Common Failure Patterns

1. Wrapper Regression

The base model produces correct answers, but the wrapper layers make it worse.

Symptoms:

Model works fine in playground or direct API call, breaks in your agent
Added a new prompt layer, existing behavior degraded
Agent sounds confident but is confidently wrong
"It was working before the last update"

2. Memory Contamination

Old topics leak into new conversations through history, memory retrieval, or distillation.

Symptoms:

Agent brings up unrelated past topics
User corrections don't stick (old memory overwrites new)
Same-session artifacts re-enter as pseudo-facts
Memory grows without bound, degrading response quality over time

3. Tool Discipline Failure

Tools are declared in the prompt but not enforced in code.
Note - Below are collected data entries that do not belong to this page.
/-- Interrupt registers (chapter 03): a vector that is unmasked with its pending bit set sends its message, and with no other vector
waiting unmasked that one message alone; PCI_INT_CAUSE bits clear where a 1 is written, and INTx follows what is left.
The model's choices in it: log entries 40 and 41. -/
def Obligations.InterruptsUnmaskAndClear : Prop :=
  ∀ (s : State) (fn : Func) (vec : Nat) (data : Word),
    ((vec < 4 → s.dev.barOpen fn = true → (s.dev.pci fn).msixMask = false → (s.dev.pci fn).msixEn = true → (s.dev.pci fn).d3 = false →
        bitOf (s.dev.pci fn).pba vec = true →
      ∃ u : State, exec (.msixUnmask fn vec) s = .next u ∧ u.dev.masked fn vec = false ∧ bitOf (u.dev.pci fn).pba vec = false ∧
        (∃ l r, u.dev.out = l ++ Emit.tlp fn (s.dev.pci fn).ecrcGen (.msix vec
          ((s.dev.rd (msixKey fn vec 1)).toNat * 2 ^ 32 + (s.dev.rd (msixKey fn vec 0)).toNat) (s.dev.rd (msixKey fn vec 2)))
            :: r ++ s.dev.out ∧
          ((∀ v, v < 4 → v ≠ vec → bitOf (s.dev.pci fn).pba v = true → s.dev.masked fn v = true) → l = [] ∧ r = [])) ∧
        (∀ k, k ≠ msixKey fn vec 3 → u.dev.rd k = s.dev.rd k) ∧ u.dev.pci (!fn) = s.dev.pci (!fn) ∧ u.dev.f = s.dev.f ∧
        u.nv = s.nv ∧ u.pending = s.pending) ∧
    (s.dev.hostOpen fn = true →
      ∃ u : State, exec (.pciIntCauseClear fn data) s = .next u ∧
        (∀ v, v < 4 → bitOf (u.dev.fld (Fld.PCI_INT_CAUSE_CAUSE.of fn)) v =
          (bitOf (s.dev.fld (Fld.PCI_INT_CAUSE_CAUSE.of fn)) v && !bitOf data.toNat v)) ∧
        (u.dev.pci fn).intx = (!(s.dev.pci fn).msixEn && !(s.dev.pci fn).intDis && !(s.dev.pci fn).d3 &&
          u.dev.fld (Fld.PCI_INT_CAUSE_CAUSE.of fn) != 0) ∧
        (∀ k, k ≠ keyOf fn Reg.PCI_INT_CAUSE → u.dev.rd k = s.dev.rd k) ∧ u.dev.pci (!fn) = s.dev.pci (!fn) ∧
        u.dev.f = s.dev.f ∧ u.nv = s.nv ∧ u.pending = s.pending))
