-- ==== Sys2Proof/Laws/Bulk.lean ====
section
/-!
SUPPORT. The bulk stream and the ends of operations: sending an item changes the sender's end of the stream and what is put out, and
nothing else; an operation that ends on the F-side keeps its status and RESULT.
-/

namespace Sys2Proof.Machine

/-- The time of an FW_READ's sending is all that its sending changes in the reads. -/
theorem stampRead_asked (p : FwRead → Bool) (now : Nat) : ∀ l : List FwRead,
    (stampRead p now l).map FwRead.asked = l.map FwRead.asked
  | [] => rfl
  | r :: t => by
    unfold stampRead
    split
    · rfl
    · rw [List.map_cons, stampRead_asked p now t, List.map_cons]

/-- A bulk item that goes out changes its end of the stream, what is put out, and, an FW_READ, the time of its read. -/
theorem Dev.sendNext_shape (d : Dev) (x : Die) (b0 : BulkEnd) (c : Cell) : ∃ b r,
    r.map FwRead.asked = d.h.fwReads.map FwRead.asked ∧
    d.sendNext x b0 c = ({ d with out := .cell x (c.wire b0.txSeq) :: d.out, h.fwReads := r }).setBulk x b := by
  refine ⟨{ b0 with
    txSeq := (b0.txSeq + 1) % 32
    replayAt := if b0.replay.isEmpty then d.now else b0.replayAt
    replay := b0.replay ++ [c] }, (d.sendNext x b0 c).h.fwReads, ?_, ?_⟩
  · unfold Dev.sendNext
    cases c <;> cases x <;> first | rfl | exact stampRead_asked ..
  · unfold Dev.sendNext
    cases c <;> cases x <;> rfl

theorem Dev.sendNext_out (d : Dev) (x : Die) (b : BulkEnd) (c : Cell) :
    (d.sendNext x b c).out = .cell x (c.wire b.txSeq) :: d.out := by
  unfold Dev.sendNext
  cases c <;> cases x <;> rfl

/-- Draining changes one end of the stream, what is put out, and the times of the FW_READs sent. -/
theorem Dev.drainBulk_shape (x : Die) : ∀ (n : Nat) (d : Dev),
    ∃ b l r, r.map FwRead.asked = d.h.fwReads.map FwRead.asked ∧
      Dev.drainBulk x n d = ({ d with out := l, h.fwReads := r }).setBulk x b
  | 0, d => ⟨d.bulk x, d.out, d.h.fwReads, rfl, by cases x <;> rfl⟩
  | n + 1, d => by
    unfold Dev.drainBulk
    dsimp only
    split
    · exact ⟨d.bulk x, d.out, d.h.fwReads, rfl, by cases x <;> rfl⟩
    · split
      · exact ⟨d.bulk x, d.out, d.h.fwReads, rfl, by cases x <;> rfl⟩
      · obtain ⟨b0, r0, hr0, h0⟩ := Dev.sendNext_shape d x _ _
        obtain ⟨b, l, r, hr, h⟩ := Dev.drainBulk_shape x n (Dev.sendNext d x _ _)
        exact ⟨b, l, r, hr.trans (by rw [h0, ← hr0]; cases x <;> rfl), h.trans (by rw [h0]; cases x <;> rfl)⟩

/-- Draining adds to what is put out. -/
theorem Dev.drainBulk_out (x : Die) : ∀ (n : Nat) (d : Dev), ∃ l, (Dev.drainBulk x n d).out = l ++ d.out
  | 0, d => ⟨[], rfl⟩
  | n + 1, d => by
    unfold Dev.drainBulk
    dsimp only
    split
    · exact ⟨[], rfl⟩
    · split
      · exact ⟨[], rfl⟩
      · obtain ⟨l, h⟩ := Dev.drainBulk_out x n (Dev.sendNext d x _ _)
        exact ⟨l ++ [.cell x _], by rw [h, Dev.sendNext_out, List.append_assoc]; rfl⟩

/-- Sending an item changes one end of the stream, what is put out, and the times of the FW_READs sent. -/
theorem Dev.sendBulk_shape (d : Dev) (x : Die) (c : Cell) :
    ∃ b l r, r.map FwRead.asked = d.h.fwReads.map FwRead.asked ∧
      d.sendBulk x c = ({ d with out := l, h.fwReads := r }).setBulk x b := by
  unfold Dev.sendBulk
  dsimp only
  obtain ⟨b, l, r, hr, h⟩ := Dev.drainBulk_shape x 16 (d.setBulk x _)
  exact ⟨b, l, r, hr.trans (by cases x <;> rfl), h.trans (by cases x <;> rfl)⟩

@[simp] theorem Dev.setBulk_now (d : Dev) (x : Die) (b : BulkEnd) : (d.setBulk x b).now = d.now := by cases x <;> rfl
@[simp] theorem Dev.setBulk_out (d : Dev) (x : Die) (b : BulkEnd) : (d.setBulk x b).out = d.out := by cases x <;> rfl
@[simp] theorem Dev.bulk_setBulk (d : Dev) (x : Die) (b : BulkEnd) : (d.setBulk x b).bulk x = b := by cases x <;> rfl
@[simp] theorem Dev.setBulk_h_f (d : Dev) (b : BulkEnd) : (d.setBulk .f b).h = d.h := rfl
@[simp] theorem Dev.setBulk_f_h (d : Dev) (b : BulkEnd) : (d.setBulk .h b).f = d.f := rfl
@[simp] theorem Dev.setBulk_f_f (d : Dev) (b : BulkEnd) : (d.setBulk .f b).f = { d.f with bulk := b } := rfl
@[simp] theorem Dev.setBulk_h_h (d : Dev) (b : BulkEnd) : (d.setBulk .h b).h = { d.h with bulk := b } := rfl
@[simp] theorem Dev.rd_setBulk (d : Dev) (x : Die) (b : BulkEnd) (k : Nat) : (d.setBulk x b).rd k = d.rd k := by cases x <;> rfl

/-- An operation that ends on the F-side: its context keeps status and RESULT, OP_CLOSE is queued, and nothing else of the device
changes but the F-side's end of the bulk stream, what is put out, and the times of the FW_READs sent. -/
theorem Dev.endF_shape (d : Dev) (tag status : Nat) (result : Quad) {o : FOp} (h : d.fop tag = some o)
    (he : o.ended = none) (hop : (d.op tag).isSome = true) :
    ∃ b l r, r.map FwRead.asked = d.h.fwReads.map FwRead.asked ∧ d.endF tag status result =
      ({ d.setFop tag (some { o with ended := some (status, result) }) with out := l, h.fwReads := r }).setBulk .f b := by
  unfold Dev.endF
  rw [h]
  dsimp only
  rw [if_neg (by simp [he]), if_neg (by cases h' : d.op tag <;> simp_all)]
  obtain ⟨b, l, r, hr, h⟩ := Dev.sendBulk_shape (d.setFop tag (some { o with ended := some (status, result) })) .f
    (.opClose o.desc.unit tag status)
  exact ⟨b, l, r, hr, h⟩

/-- An operation that its block can take: it has arrived, it is of the opcode, it has neither been taken nor ended, and the order of
its ring lets it take effect (R113). -/
theorem Dev.freshOp_spec {d : Dev} {tag opc : Nat} {o : FOp} (h : d.freshOp tag opc = some o) :
    d.fop tag = some o ∧ o.ended = none ∧ o.desc.opcode = opc ∧ o.begun = false ∧ d.effectTurn tag = true := by
  unfold Dev.freshOp Dev.liveOp at h
  split at h
  · split at h
    · cases h
    · rename_i o' hl hb
      split at hl
      · split at hl
        · rename_i hc
          simp only [Bool.and_eq_true, Option.isNone_iff_eq_none, beq_iff_eq] at hc
          cases h; cases hl
          exact ⟨by assumption, hc.1, hc.2, by simpa using hb⟩
        · cases hl
      · cases hl
  · cases h

/-- The other way round. -/
theorem Dev.freshOp_of {d : Dev} {tag opc : Nat} {o : FOp} (h : d.fop tag = some o) (he : o.ended = none)
    (ho : o.desc.opcode = opc) (hb : o.begun = false) (ht : d.effectTurn tag = true) : d.freshOp tag opc = some o := by
  simp [Dev.freshOp, Dev.liveOp, h, he, ho, hb, ht]

end Sys2Proof.Machine
end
The model skips them or hallucinates execution.

Symptoms:

"Must use tool X" in prompt, but model answers without calling it
Tool results look correct but were never actually executed
Different tools fight over the same responsibility
Model uses tool when it shouldn't, or skips it when it must

4. Rendering/Transport Corruption

The agent's internal answer is correct, but the platform layer mutates it during delivery.

Symptoms:

Logs show correct answer, user sees broken output
Markdown rendering, JSON parsing, or streaming fragments corrupt valid responses
Hidden fallback agent quietly replaces the answer before delivery
Output differs between terminal and UI

5. Hidden Agent Layers

Silent repair, retry, summarization, or recall agents run without explicit contracts.

Symptoms:

Output changes between internal generation and user delivery
"Auto-fix" loops run a second LLM pass the user doesn't know about
Multiple agents modify the same output without coordination
Answers get "smoothed" or "corrected" by invisible layers

Audit Workflow

Phase 1: Scope

Define what you're auditing:

Target system — what agent application?
Entrypoints — how do users interact with it?
Model stack — which LLM(s) and providers?
Symptoms — what does the user report?
Time window — when did it start?
Layers to audit — which of the 12 layers apply?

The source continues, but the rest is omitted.